== Given data ==
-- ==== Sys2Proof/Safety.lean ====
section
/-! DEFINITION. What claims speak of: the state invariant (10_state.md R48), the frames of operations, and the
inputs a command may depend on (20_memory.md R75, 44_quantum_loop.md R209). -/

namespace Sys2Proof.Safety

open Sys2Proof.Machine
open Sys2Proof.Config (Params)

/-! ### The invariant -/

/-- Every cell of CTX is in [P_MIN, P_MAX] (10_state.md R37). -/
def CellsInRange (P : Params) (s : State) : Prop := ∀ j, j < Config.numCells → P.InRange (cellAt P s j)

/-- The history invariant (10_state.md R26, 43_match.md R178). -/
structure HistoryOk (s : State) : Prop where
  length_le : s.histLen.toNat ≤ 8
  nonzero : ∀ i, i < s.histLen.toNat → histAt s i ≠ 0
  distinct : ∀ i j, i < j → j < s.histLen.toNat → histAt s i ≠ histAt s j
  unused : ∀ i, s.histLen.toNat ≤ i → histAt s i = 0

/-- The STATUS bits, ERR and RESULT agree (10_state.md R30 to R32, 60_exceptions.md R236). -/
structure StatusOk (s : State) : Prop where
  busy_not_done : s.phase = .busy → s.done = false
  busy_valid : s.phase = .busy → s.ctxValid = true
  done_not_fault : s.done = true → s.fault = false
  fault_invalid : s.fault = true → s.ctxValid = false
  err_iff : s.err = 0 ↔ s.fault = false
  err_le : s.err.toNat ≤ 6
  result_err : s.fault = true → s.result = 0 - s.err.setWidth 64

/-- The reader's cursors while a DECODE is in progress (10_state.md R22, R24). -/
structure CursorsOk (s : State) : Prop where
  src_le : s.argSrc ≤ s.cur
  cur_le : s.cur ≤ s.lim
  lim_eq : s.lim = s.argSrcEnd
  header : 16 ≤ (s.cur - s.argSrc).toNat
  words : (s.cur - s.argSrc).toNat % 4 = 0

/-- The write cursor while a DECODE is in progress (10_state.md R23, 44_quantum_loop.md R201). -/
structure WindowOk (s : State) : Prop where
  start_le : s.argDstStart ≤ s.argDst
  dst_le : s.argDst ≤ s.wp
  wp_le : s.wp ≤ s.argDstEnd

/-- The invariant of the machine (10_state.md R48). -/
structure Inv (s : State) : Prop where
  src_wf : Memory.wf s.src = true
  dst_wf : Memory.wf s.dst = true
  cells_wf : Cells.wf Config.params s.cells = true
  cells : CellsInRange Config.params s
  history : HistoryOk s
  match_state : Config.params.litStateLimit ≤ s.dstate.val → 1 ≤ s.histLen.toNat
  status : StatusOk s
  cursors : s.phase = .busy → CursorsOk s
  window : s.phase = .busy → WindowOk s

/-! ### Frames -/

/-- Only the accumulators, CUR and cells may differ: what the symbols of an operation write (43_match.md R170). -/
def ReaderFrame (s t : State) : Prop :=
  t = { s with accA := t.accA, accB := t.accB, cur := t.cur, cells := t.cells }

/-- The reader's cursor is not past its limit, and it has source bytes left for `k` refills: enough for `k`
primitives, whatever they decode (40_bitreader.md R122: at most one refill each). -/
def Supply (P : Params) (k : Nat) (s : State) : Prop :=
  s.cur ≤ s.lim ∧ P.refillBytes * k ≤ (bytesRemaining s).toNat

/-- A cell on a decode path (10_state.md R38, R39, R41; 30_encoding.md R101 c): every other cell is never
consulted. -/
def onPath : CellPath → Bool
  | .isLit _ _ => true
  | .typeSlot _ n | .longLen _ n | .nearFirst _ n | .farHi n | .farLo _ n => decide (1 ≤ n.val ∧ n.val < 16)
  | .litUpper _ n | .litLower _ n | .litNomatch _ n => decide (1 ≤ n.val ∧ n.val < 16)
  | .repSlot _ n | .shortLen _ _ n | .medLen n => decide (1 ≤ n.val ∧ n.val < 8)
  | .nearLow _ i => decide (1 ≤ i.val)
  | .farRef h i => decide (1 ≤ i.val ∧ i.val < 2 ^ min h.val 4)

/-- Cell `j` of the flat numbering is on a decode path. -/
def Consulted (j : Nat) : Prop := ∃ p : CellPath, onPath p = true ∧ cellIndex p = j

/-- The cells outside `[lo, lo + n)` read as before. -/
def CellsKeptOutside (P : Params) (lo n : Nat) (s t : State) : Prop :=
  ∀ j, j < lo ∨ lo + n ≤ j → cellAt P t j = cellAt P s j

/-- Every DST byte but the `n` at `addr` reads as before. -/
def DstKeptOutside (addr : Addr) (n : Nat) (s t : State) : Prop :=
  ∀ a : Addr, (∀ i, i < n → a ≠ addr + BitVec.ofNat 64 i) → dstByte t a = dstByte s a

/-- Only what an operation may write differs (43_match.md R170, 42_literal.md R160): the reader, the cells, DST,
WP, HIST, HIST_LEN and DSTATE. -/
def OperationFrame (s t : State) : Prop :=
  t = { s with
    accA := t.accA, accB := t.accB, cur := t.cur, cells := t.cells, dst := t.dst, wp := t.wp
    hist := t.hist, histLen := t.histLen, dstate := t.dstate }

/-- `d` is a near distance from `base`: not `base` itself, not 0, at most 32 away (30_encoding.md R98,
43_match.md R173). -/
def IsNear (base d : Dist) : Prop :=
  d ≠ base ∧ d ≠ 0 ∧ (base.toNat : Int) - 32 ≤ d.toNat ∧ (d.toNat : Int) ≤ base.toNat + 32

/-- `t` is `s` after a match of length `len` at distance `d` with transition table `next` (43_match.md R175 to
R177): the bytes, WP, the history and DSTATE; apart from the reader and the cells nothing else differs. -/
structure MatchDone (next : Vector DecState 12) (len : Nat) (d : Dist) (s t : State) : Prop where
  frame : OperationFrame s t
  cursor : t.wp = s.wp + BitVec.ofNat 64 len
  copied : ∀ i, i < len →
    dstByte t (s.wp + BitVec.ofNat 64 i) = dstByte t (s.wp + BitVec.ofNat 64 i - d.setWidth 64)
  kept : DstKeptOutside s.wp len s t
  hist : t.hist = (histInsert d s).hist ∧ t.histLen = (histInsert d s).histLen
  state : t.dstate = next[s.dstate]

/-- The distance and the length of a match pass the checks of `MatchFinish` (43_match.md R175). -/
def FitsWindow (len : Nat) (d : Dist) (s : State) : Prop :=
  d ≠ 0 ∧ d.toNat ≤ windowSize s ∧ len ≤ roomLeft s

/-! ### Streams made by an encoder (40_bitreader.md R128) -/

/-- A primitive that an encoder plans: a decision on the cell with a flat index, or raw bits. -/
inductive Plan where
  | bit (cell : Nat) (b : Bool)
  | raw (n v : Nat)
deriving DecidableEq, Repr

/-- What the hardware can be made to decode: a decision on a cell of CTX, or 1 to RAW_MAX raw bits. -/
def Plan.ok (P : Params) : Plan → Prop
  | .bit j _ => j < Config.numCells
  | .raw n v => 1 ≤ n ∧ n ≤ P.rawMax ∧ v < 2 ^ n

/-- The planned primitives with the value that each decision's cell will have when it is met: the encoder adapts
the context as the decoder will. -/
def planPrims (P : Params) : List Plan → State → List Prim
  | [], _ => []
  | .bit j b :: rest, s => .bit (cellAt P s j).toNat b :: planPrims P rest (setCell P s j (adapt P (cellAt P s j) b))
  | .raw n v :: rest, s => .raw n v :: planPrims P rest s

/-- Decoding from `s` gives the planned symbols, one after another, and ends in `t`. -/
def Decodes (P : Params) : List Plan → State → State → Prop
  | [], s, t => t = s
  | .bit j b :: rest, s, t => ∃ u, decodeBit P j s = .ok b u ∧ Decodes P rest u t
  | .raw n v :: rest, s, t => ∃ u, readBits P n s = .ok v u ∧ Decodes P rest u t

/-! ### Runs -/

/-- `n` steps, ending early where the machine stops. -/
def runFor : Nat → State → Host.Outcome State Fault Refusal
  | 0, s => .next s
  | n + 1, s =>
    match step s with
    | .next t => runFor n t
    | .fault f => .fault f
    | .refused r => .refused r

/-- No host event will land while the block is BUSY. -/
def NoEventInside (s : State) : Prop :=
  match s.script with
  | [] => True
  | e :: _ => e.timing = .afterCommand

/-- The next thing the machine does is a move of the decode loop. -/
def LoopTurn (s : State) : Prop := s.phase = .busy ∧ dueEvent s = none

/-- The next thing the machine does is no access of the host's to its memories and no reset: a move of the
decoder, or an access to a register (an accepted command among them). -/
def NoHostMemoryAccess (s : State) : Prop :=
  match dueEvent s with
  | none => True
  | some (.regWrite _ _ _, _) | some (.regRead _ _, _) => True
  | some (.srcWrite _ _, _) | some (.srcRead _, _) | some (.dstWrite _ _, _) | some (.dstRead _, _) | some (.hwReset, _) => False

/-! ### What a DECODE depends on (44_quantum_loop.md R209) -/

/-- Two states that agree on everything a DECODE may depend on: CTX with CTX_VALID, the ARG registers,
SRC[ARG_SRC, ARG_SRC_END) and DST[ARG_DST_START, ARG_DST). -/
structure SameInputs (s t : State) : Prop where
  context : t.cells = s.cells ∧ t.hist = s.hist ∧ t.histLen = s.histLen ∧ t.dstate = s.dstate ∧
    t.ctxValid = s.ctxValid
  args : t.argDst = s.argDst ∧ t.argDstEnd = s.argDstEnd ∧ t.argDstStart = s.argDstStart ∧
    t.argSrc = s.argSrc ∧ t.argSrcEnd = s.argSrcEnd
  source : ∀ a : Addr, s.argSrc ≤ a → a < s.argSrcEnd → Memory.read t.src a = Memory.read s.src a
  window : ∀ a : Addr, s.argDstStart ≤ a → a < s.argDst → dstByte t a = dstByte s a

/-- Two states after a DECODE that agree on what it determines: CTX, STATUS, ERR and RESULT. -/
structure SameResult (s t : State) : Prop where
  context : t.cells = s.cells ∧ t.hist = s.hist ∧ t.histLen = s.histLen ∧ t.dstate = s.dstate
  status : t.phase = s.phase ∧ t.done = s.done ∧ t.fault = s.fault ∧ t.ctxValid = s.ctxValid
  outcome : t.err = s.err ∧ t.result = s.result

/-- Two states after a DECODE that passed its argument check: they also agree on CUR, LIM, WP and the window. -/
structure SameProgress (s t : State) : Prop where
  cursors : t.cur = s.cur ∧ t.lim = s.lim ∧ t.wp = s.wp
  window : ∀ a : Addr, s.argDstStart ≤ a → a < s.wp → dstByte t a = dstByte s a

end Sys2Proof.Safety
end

== Task details ==
Print only these lines, exactly: the one containing "outcome : t.err" and all after it to the end of the entries.

== Exercise response ==
  outcome : t.err = s.err ∧ t.result = s.result

/-- Two states after a DECODE that passed its argument check: they also agree on CUR, LIM, WP and the window. -/
structure SameProgress (s t : State) : Prop where
  cursors : t.cur = s.cur ∧ t.lim = s.lim ∧ t.wp = s.wp
  window : ∀ a : Addr, s.argDstStart ≤ a → a < s.wp → dstByte t a = dstByte s a

end Sys2Proof.Safety
end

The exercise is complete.